Alfaro no dio pistas sobre el once inicial, pero cuesta creer que vuelva a apostar por el mismo once por tercer partido seguido. Frente alSabadell las sensaciones fueron inmejorables, pero frente al Algeciras no pudieron ser peores. Todo eso provoca que la alineación frente al Torremolinos apunte a sufrir sobresaltos. El conjunto grana necesita reaccionar y eso quizás pasa por apostar por rostros diferentes desde el inicio.
Un rival en racha
El Nàstic es consciente de que le quedan nueve jornadas por delante y de que, para evitar el descenso, todavía depende de sí mismo. De esas nueve finales por la salvación, cuatro son en casa, y la primera pone enfrente a un Juventud Torremolinos absolutamente renacido.
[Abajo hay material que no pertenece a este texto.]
-- ==== Sys2Proof/Laws/PerInstr.lean ====
section
/-! SUPPORT. Statements made once per command, with the lemma of each command: they are about the command as syntax, its encoding. -/

namespace Sys2Proof.Laws

/-- The word a command is encoded as is well formed, and a bit of 31:8 set in it makes it ill formed (spec/30_encoding.md R95, R97). -/
def EncodedWordWellFormed.Statement (i : Instr) : Prop :=
  wordWellFormed (encode i) = true ∧ ∀ k : Fin 24, wordWellFormed (encode i ||| BitVec.twoPow 32 (8 + k.val)) = false

theorem EncodedWordWellFormed.csum : EncodedWordWellFormed.Statement .csum := by
  simp only [EncodedWordWellFormed.Statement]; decide

theorem EncodedWordWellFormed.pseudo : EncodedWordWellFormed.Statement .pseudo := by
  simp only [EncodedWordWellFormed.Statement]; decide

theorem EncodedWordWellFormed.encTcp : EncodedWordWellFormed.Statement .encTcp := by
  simp only [EncodedWordWellFormed.Statement]; decide

theorem EncodedWordWellFormed.decTcp : EncodedWordWellFormed.Statement .decTcp := by
  simp only [EncodedWordWellFormed.Statement]; decide

theorem EncodedWordWellFormed.encIp : EncodedWordWellFormed.Statement .encIp := by
  simp only [EncodedWordWellFormed.Statement]; decide

theorem EncodedWordWellFormed.decIp : EncodedWordWellFormed.Statement .decIp := by
  simp only [EncodedWordWellFormed.Statement]; decide

theorem EncodedWordWellFormed.buildTcp : EncodedWordWellFormed.Statement .buildTcp := by
  simp only [EncodedWordWellFormed.Statement]; decide

theorem EncodedWordWellFormed.buildIp : EncodedWordWellFormed.Statement .buildIp := by
  simp only [EncodedWordWellFormed.Statement]; decide

theorem EncodedWordWellFormed.buildPkt : EncodedWordWellFormed.Statement .buildPkt := by
  simp only [EncodedWordWellFormed.Statement]; decide

theorem EncodedWordWellFormed.parse : EncodedWordWellFormed.Statement .parse := by
  simp only [EncodedWordWellFormed.Statement]; decide

theorem EncodedWordWellFormed.connect : EncodedWordWellFormed.Statement .connect := by
  simp only [EncodedWordWellFormed.Statement]; decide

theorem EncodedWordWellFormed.send : EncodedWordWellFormed.Statement .send := by
  simp only [EncodedWordWellFormed.Statement]; decide

theorem EncodedWordWellFormed.init : EncodedWordWellFormed.Statement .init := by
  simp only [EncodedWordWellFormed.Statement]; decide

end Sys2Proof.Laws
end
Los malagueños suman seis jornadas sin perder y han pasado de ocupar puestos de descenso a tener un margen de cinco puntos sobre ellos.
El conjunto de Pablo Alfaro quiere arroparse en su fortín y repetir la actuación cosechada frente al Sabadell en el estreno del técnico aragonés en el banquillo grana. Ese es el camino. Una victoria colocaría al Torremolinos a solo dos puntos y lo arrastraría de nuevo a la pelea por escapar del infierno. El objetivo está claro, pero traducirlo a la realidad no será nada sencillo.
El Nou Estadi vive hoy un partido dramático en el que todo lo que no sea ganar supondrá un duro golpe para el Nàstic. El infierno acecha y, para salir de él, no se puede escapar ni un solo punto más del feudo grana.